The sovereign is dead. So too the nation?

Updated: Aug 7, 2023


Disclaimer: I'm sure there's many flaws in the below; I'm not 100% convinced by it myself, though can't quite work out why. Please do feel free to tell me so. However, I think the idea being teased out overall has some substance though, which I hope will be of interest if you read to the end.


What is a nation?


Within the humanities, one often turns to Anderson’s definition as a rule of thumb: an imagined political community, imagined as both inherently limited and sovereign.


Imagined: because no member of the nation will ever meet every other fellow-national, and yet they imagine the group to include people they will never meet.

Community, because a horizontal fellowship is thought to hold between each member of the group.

Limited, because no nation has ever imagined itself to potentially include all humanity in the way that, say, Christianity occasionally has. There is us, and there is you.


Sovereign, because as the Enlightenment went on, it became clear that these imagined units could be used as a justification for why they were to be ruled together.


Since Anderson’s definition was established, medievalists and classicists have found earlier evidence for the formation of nation than these.


Political, interestingly, is not defined in the original definition except by context: that the idea of nation is an inherently political idea, spanning ideas of governance, culture, and more.

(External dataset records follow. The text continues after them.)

-- ==== Sys2Proof/Machine/Format.lean ====
section
/-!
DEFINITION. The number formats and their exact arithmetic (03 R33 to R43): decoding a code to an exact value, the one
rounding of `roundTo`, the operations of 07 R97 to R99 on codes, block scales, DXB blocks and the matrix dot product.
A finite value is a signed dyadic, (−1)^neg · m · 2^e.
-/

namespace Sys2Proof.Machine

/-- The five flags, as the low bits of FCSR (03 R37): NX, UF, OF, DZ, NV. -/
abbrev Flags := BitVec 5
def fNX : Flags := 1
def fUF : Flags := 2
def fOF : Flags := 4
def fDZ : Flags := 8
def fNV : Flags := 16

/-- A rounding mode (03 R36). -/
inductive RMode where
  | rne | rtz | rdn | rup
  deriving DecidableEq, Repr

/-- A floating-point format: exponent bits, fraction bits, bias; `e4m3` has no infinity and one NaN code (03 R33). -/
structure Fmt where
  eb : Nat
  fb : Nat
  bias : Nat
  e4m3 : Bool
  deriving DecidableEq, Repr

def FP64 : Fmt := ⟨11, 52, 1023, false⟩
def FP32 : Fmt := ⟨8, 23, 127, false⟩
def FP16 : Fmt := ⟨5, 10, 15, false⟩
def BF16 : Fmt := ⟨8, 7, 127, false⟩
def E4M3 : Fmt := ⟨4, 3, 7, true⟩
def E5M2 : Fmt := ⟨5, 2, 15, false⟩

namespace Fmt
def width (f : Fmt) : Nat := 1 + f.eb + f.fb
/-- Exponent of the smallest normal. -/
def emin (f : Fmt) : Int := 1 - f.bias
/-- Exponent of the largest finite value. -/
def emax (f : Fmt) : Int := (if f.e4m3 then 2 ^ f.eb - 1 else 2 ^ f.eb - 2) - f.bias
/-- Significand of the largest finite value, in units of 2^(emax − fb). -/
def mmax (f : Fmt) : Nat := if f.e4m3 then 2 ^ (f.fb + 1) - 2 else 2 ^ (f.fb + 1) - 1
/-- The magnitude code of infinity. -/
def infCode (f : Fmt) : Nat := (2 ^ f.eb - 1) * 2 ^ f.fb
/-- The magnitude code of the largest finite value. -/
def maxCode (f : Fmt) : Nat := if f.e4m3 then 2 ^ (f.eb + f.fb) - 2 else f.infCode - 1
/-- The canonical NaN: in the IEEE formats and E5M2 the quiet bit alone, in E4M3 code 0x7F (03 R33). -/
def canonNaN (f : Fmt) : Nat := if f.e4m3 then 2 ^ (f.eb + f.fb) - 1 else f.infCode + 2 ^ (f.fb - 1)
/-- Put the sign on a magnitude code. -/
def sign (f : Fmt) (neg : Bool) (mag : Nat) : Nat := if neg then 2 ^ (f.eb + f.fb) + mag else mag
end Fmt

/-- An exact value. -/
inductive FVal where
  | nan (sig : Bool)
  | inf (neg : Bool)
  | fin (neg : Bool) (m : Nat) (e : Int)
  deriving DecidableEq, Repr

namespace FVal
def isNaN : FVal → Bool | nan _ => true | _ => false
def isSig : FVal → Bool | nan s => s | _ => false
def isInf : FVal → Bool | inf _ => true | _ => false
def isZero : FVal → Bool | fin _ m _ => m == 0 | _ => false
def neg : FVal → FVal
  | nan s => nan s | inf n => inf (!n) | fin n m e => fin (!n) m e
def abs : FVal → FVal
  | nan s => nan s | inf _ => inf false | fin _ m e => fin false m e
def isNeg : FVal → Bool | nan _ => false | inf n => n | fin n _ _ => n
/-- Multiply by 2^k. -/
def scale (k : Int) : FVal → FVal
  | nan s => nan s | inf n => inf n | fin n m e => fin n m (e + k)
end FVal

/-- The value of a code (03 R33). In the 8-bit formats every NaN is quiet. -/
def decodeF (f : Fmt) (c : Nat) : FVal :=
  let s := c / 2 ^ (f.eb + f.fb) % 2 == 1
  let e := c / 2 ^ f.fb % 2 ^ f.eb
  let m := c % 2 ^ f.fb
  let top := 2 ^ f.eb - 1
  if f.e4m3 && e == top && m == 2 ^ f.fb - 1 then .nan false
  else if !f.e4m3 && e == top then
    if m = 0 then .inf s else .nan (decide (8 < f.width) && decide (m < 2 ^ (f.fb - 1)))
  else if e = 0 then .fin s m (f.emin - f.fb)
  else .fin s (m + 2 ^ f.fb) ((e : Int) - f.bias - f.fb)

/-- A subnormal code: exponent zero and fraction nonzero. -/
def isSubnormal (f : Fmt) (c : Nat) : Bool := c / 2 ^ f.fb % 2 ^ f.eb == 0 && c % 2 ^ f.fb != 0

/-- A nonnegative rational times a power of two, split into integer part, remainder and denominator. -/
def divPow (num den : Nat) (k : Int) : Nat × Nat × Nat :=
  if 0 ≤ k then let n := num * 2 ^ k.toNat; (n / den, n % den, den)
  else let d := den * 2 ^ (-k).toNat; (num / d, num % d, d)

/-- RoundInt on a magnitude (03 R38): the integer part, corrected by the remainder. -/
def roundMag (rm : RMode) (neg : Bool) (q r d : Nat) : Nat :=
  match rm with
  | .rne => if d < 2 * r || (2 * r == d && q % 2 == 1) then q + 1 else q
  | .rtz => q
  | .rdn => if neg && r != 0 then q + 1 else q
  | .rup => if !neg && r != 0 then q + 1 else q

/-- floor(log2 (num/den)) for positive num and den. -/
def log2Rat (num den : Nat) : Int :=
  let d : Int := (Nat.log2 num : Int) - (Nat.log2 den : Int)
  let ge := if 0 ≤ d then decide (den * 2 ^ d.toNat ≤ num) else decide (den ≤ num * 2 ^ (-d).toNat)
  if ge then d else d - 1

/-- Rounds towards zero for overflow (03 R38). -/
def towardsZero (rm : RMode) (neg : Bool) : Bool :=
  match rm with | .rne => false | .rtz => true | .rdn => !neg | .rup => neg

/-- RoundToFormat on (−1)^neg · (num/den) · 2^e (03 R38), with the flags of 03 R37 and R39. -/
def roundRat (f : Fmt) (rm : RMode) (sat neg : Bool) (num den : Nat) (e : Int) : Nat × Flags :=
  if num = 0 then (f.sign neg 0, 0) else
  let l := log2Rat num den + e
  let ex := max l f.emin
  let (q0, r, d) := divPow num den (e - ex + f.fb)
  let q := roundMag rm neg q0 r d
  let nx := r != 0
  if f.emax < ex || (ex == f.emax && decide (f.mmax < q)) then
    let c := if sat || towardsZero rm neg then f.sign neg f.maxCode
      else if f.e4m3 then f.canonNaN else f.sign neg f.infCode
    (c, fOF ||| fNX)
  else
    let (u0, ur, ud) := divPow num den (e - l + f.fb)
    let u := roundMag rm neg u0 ur ud
    let tiny := decide (l < f.emin) && !(l == f.emin - 1 && u == 2 ^ (f.fb + 1))
    (f.sign neg ((ex - f.emin).toNat * 2 ^ f.fb + q),
      (if nx then fNX else 0) ||| (if tiny && nx then fUF else 0))

/-- RoundToFormat of a value (03 R38) with the flags of the table of R39. -/
def roundTo (f : Fmt) (rm : RMode) (sat : Bool) : FVal → Nat × Flags
  | .nan sig => (f.canonNaN, if sig then fNV else 0)
  | .inf n =>
    if sat then (f.sign n f.maxCode, fNV)
    else if f.e4m3 then (f.canonNaN, fNV)
    else (f.sign n f.infCode, 0)
  | .fin n m e => roundRat f rm sat n m 1 e

/-- A signed dyadic sum: mantissa and exponent. -/
def addDy (a b : Int × Int) : Int × Int :=
  let e := min a.2 b.2
  (a.1 * 2 ^ (a.2 - e).toNat + b.1 * 2 ^ (b.2 - e).toNat, e)

/-- A finite value as a signed dyadic. -/
def toDy (n : Bool) (m : Nat) (e : Int) : Int × Int := (if n then -(m : Int) else m, e)

/-- The exact sum of two values (07 R97). The flag is NV. -/
def addV (rm : RMode) (a b : FVal) : FVal × Flags :=
  match a, b with
  | .nan s, y => (.nan false, if s || y.isSig then fNV else 0)
  | _, .nan s => (.nan false, if s then fNV else 0)
  | .inf n, .inf k => if n = k then (.inf n, 0) else (.nan false, fNV)
  | .inf n, .fin _ _ _ => (.inf n, 0)
  | .fin _ _ _, .inf n => (.inf n, 0)
  | .fin n m e, .fin k o h =>
    let s := addDy (toDy n m e) (toDy k o h)
    if s.1 = 0 then (.fin (if n = k then n else rm == .rdn) 0 0, 0)
    else (.fin (decide (s.1 < 0)) s.1.natAbs s.2, 0)

/-- The exact product of two values (07 R97). -/
def mulV (a b : FVal) : FVal × Flags :=
  match a, b with
  | .nan s, y => (.nan false, if s || y.isSig then fNV else 0)
  | _, .nan s => (.nan false, if s then fNV else 0)
  | .inf n, .inf k => (.inf (n != k), 0)
  | .inf n, .fin k o _ => if o = 0 then (.nan false, fNV) else (.inf (n != k), 0)
  | .fin n m _, .inf k => if m = 0 then (.nan false, fNV) else (.inf (n != k), 0)
  | .fin n m e, .fin k o h => (.fin (n != k) (m * o) (e + h), 0)

/-- Round a value that an operation formed exactly, keeping the operation's flags. -/
def roundOp (f : Fmt) (rm : RMode) (x : FVal × Flags) : Nat × Flags :=
  match x.1 with
  | .nan _ => (f.canonNaN, x.2)
  | v => let r := roundTo f rm false v; (r.1, x.2 ||| r.2)

def fAdd (f : Fmt) (rm : RMode) (a b : Nat) : Nat × Flags := roundOp f rm (addV rm (decodeF f a) (decodeF f b))
def fSub (f : Fmt) (rm : RMode) (a b : Nat) : Nat × Flags := roundOp f rm (addV rm (decodeF f a) (decodeF f b).neg)
def fMul (f : Fmt) (rm : RMode) (a b : Nat) : Nat × Flags := roundOp f rm (mulV (decodeF f a) (decodeF f b))

/-- a·b + d with one rounding; 0·∞ raises NV even when d is a quiet NaN (07 R98). -/
def fmaV (rm : RMode) (a b d : FVal) : FVal × Flags :=
  let p := mulV a b
  let s := addV rm p.1 d
  (s.1, p.2 ||| s.2)
def fFma (f : Fmt) (rm : RMode) (a b d : Nat) : Nat × Flags :=
  roundOp f rm (fmaV rm (decodeF f a) (decodeF f b) (decodeF f d))
/-- −(a·b + d), the exact negated value rounded once (09 R126). DEDUCED: an exact zero a·b + d is signed by 07 R97 and then
negated (log entry 20). -/
def fNma (f : Fmt) (rm : RMode) (a b d : Nat) : Nat × Flags :=
  let s := fmaV rm (decodeF f a) (decodeF f b) (decodeF f d)
  roundOp f rm (s.1.neg, s.2)

/-- Division (07 R97). -/
def fDiv (f : Fmt) (rm : RMode) (a b : Nat) : Nat × Flags :=
  match decodeF f a, decodeF f b with
  | .nan s, y => (f.canonNaN, if s || y.isSig then fNV else 0)
  | _, .nan s => (f.canonNaN, if s then fNV else 0)
  | .inf _, .inf _ => (f.canonNaN, fNV)
  | .inf n, .fin k _ _ => (f.sign (n != k) f.infCode, 0)
  | .fin n _ _, .inf k => (f.sign (n != k) 0, 0)
  | .fin n m e, .fin k o h =>
    if o = 0 then
      if m = 0 then (f.canonNaN, fNV) else (f.sign (n != k) f.infCode, fDZ)
    else roundRat f rm false (n != k) m o (e - h)

/-- The integer square root, bit by bit. -/
def isqrtAux : Nat → Nat → Nat → Nat
  | 0, _, r => r
  | k + 1, n, r => let t := r + 2 ^ k; isqrtAux k n (if t * t ≤ n then t else r)
def isqrt (n : Nat) : Nat := isqrtAux (Nat.log2 n / 2 + 1) n 0

/-- Square root (07 R97): the root is taken with 60 bits more than it needs, and a sticky bit. -/
def fSqrt (f : Fmt) (rm : RMode) (a : Nat) : Nat × Flags :=
  match decodeF f a with
  | .nan s => (f.canonNaN, if s then fNV else 0)
  | .inf n => if n then (f.canonNaN, fNV) else (f.infCode, 0)
  | .fin n m e =>
    if m = 0 then (f.sign n 0, 0)
    else if n then (f.canonNaN, fNV)
    else
      let k := 2 * (f.fb + 4) + (if e % 2 = 0 then 0 else 1)
      let mm := m * 2 ^ k
      let r := isqrt mm
      let t := 2 * r + (if r * r = mm then 0 else 1)
      roundRat f rm false false t 1 ((e - k) / 2 - 1)

/-- Order of two values that are not NaN: −1, 0 or 1; zeros are equal. -/
def cmpV (a b : FVal) : Int :=
  match a, b with
  | .inf n, .inf k => if n = k then 0 else if n then -1 else 1
  | .inf n, _ => if n then -1 else 1
  | _, .inf k => if k then 1 else -1
  | .fin n m e, .fin k o h =>
    let s := addDy (toDy n m e) (toDy (!k) o h)
    if s.1 < 0 then -1 else if s.1 = 0 then 0 else 1
  | _, _ => 0

/-- FMIN (mx false) and FMAX (mx true) on codes: −0 below +0; one NaN gives the other operand (07 R98). -/
def fMinMax (f : Fmt) (mx : Bool) (a b : Nat) : Nat × Flags :=
  let x := decodeF f a; let y := decodeF f b
  let fl : Flags := if x.isSig || y.isSig then fNV else 0
  if x.isNaN && y.isNaN then (f.canonNaN, fl)
  else if x.isNaN then (b, fl)
  else if y.isNaN then (a, fl)
  else
    let c := cmpV x y
    let less := decide (c < 0) || (c == 0 && x.isNeg)
    (if less != mx then a else b, fl)

/-- FEQ, FLT, FLE (07 R98). -/
def fEq (f : Fmt) (a b : Nat) : Bool × Flags :=
  let x := decodeF f a; let y := decodeF f b
  if x.isNaN || y.isNaN then (false, if x.isSig || y.isSig then fNV else 0) else (cmpV x y == 0, 0)
def fLt (f : Fmt) (a b : Nat) : Bool × Flags :=
  let x := decodeF f a; let y := decodeF f b
  if x.isNaN || y.isNaN then (false, fNV) else (decide (cmpV x y < 0), 0)
def fLe (f : Fmt) (a b : Nat) : Bool × Flags :=
  let x := decodeF f a; let y := decodeF f b
  if x.isNaN || y.isNaN then (false, fNV) else (decide (cmpV x y ≤ 0), 0)

/-- The class word (07 R98). -/
def fClass (f : Fmt) (a : Nat) : Nat :=
  let s := a / 2 ^ (f.eb + f.fb) % 2
  let k := match decodeF f a with
    | .nan sig => if sig then 64 else 32
    | .inf _ => 16
    | .fin _ m _ => if m = 0 then 2 else if isSubnormal f a then 4 else 8
  s + k

/-- Magnitude of a, sign of b, bits copied (07 R98). -/
def fSgnj (f : Fmt) (a b : Nat) : Nat :=
  a % 2 ^ (f.eb + f.fb) + (b / 2 ^ (f.eb + f.fb) % 2) * 2 ^ (f.eb + f.fb)

/-- Clamp (03, helper Sat). -/
def satInt (x lo hi : Int) : Int := if x < lo then lo else if hi < x then hi else x

/-- The signed integer nearest a finite value under a mode, and whether it is inexact. -/
def roundInt (rm : RMode) (n : Bool) (m : Nat) (e : Int) : Int × Bool :=
  let (q, r, d) := divPow m 1 e
  let k := roundMag rm n q r d
  (if n then -(k : Int) else k, r != 0)

/-- FP to integer (03 R39, 07 R99): clamped to [lo, hi]; NaN gives 0. Whether a value is beyond the range is judged on the rounded
integer: 127.4 to INT8 is 127 with NX (DESIGN CHOICE, log entry 52: R39 does not say whether it is the source value that counts). -/
def fToInt (rm : RMode) (lo hi : Int) : FVal → Int × Flags
  | .nan _ => (0, fNV)
  | .inf n => (if n then lo else hi, fNV)
  | .fin n m e =>
    let r := roundInt rm n m e
    if r.1 < lo || hi < r.1 then (satInt r.1 lo hi, fNV) else (r.1, if r.2 then fNX else 0)

/-- An integer as a value. -/
def ofInt (x : Int) : FVal := .fin (decide (x < 0)) x.natAbs 0

/-! ### Block scales and DXB blocks -/

/-- The greatest magnitude of a list; NaN if any element is NaN (03 R40). -/
def amaxV : List FVal → FVal
  | [] => .fin false 0 0
  | x :: r =>
    let t := amaxV r
    if x.isNaN || t.isNaN then .nan false else if cmpV t x.abs < 0 then x.abs else t

/-- BlockScale (03 R40). -/
def blockScale (amax : FVal) (emax : Int) : Nat :=
  match amax with
  | .nan _ => 0xFF
  | .inf _ => 0xFF
  | .fin _ m e =>
    if m = 0 then 0x7F
    else
      let c := log2Rat m 1 + e - emax + 127
      if c < 0 then 0 else if 254 < c then 0xFE else c.toNat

All of these facets together make up a nation. While the definition is contested in some aspects, it more or less holds water.


In combination, these facets incline themselves to a form of nation that is in some way, whether via direct vote or a leader(s) who claims to represent the people’s will, responsive to the nation. This is in contrast to the former justifications of the monarch being able to crush opposition by force, or religious doctrine, both of which paid attention to possible dissent, but did not have to legitimise themselves with reference to it.


What is a dead sovereign?


The sovereign is the head of state; a symbol of the nation.


In theory.


But what we have seen over the past weeks is not merely the mass outpouring of grief featured in various parts of the media, but also a possible sign of a broader trend.


The nation is no longer an imagined community, for our communities are formed of things that are not bound by national boundaries.


Who observed her death?


Many people, in different ways.


There are traditionalists, whether in matters of formal solemnity or Anglican faith, from far beyond the UK and Commonwealth.


Modernists, who thronged to public spaces to make offerings to a dead celebrity, with flowers, corgis, and Paddington Bear themed merchandise and food; grave goods for an Anglican.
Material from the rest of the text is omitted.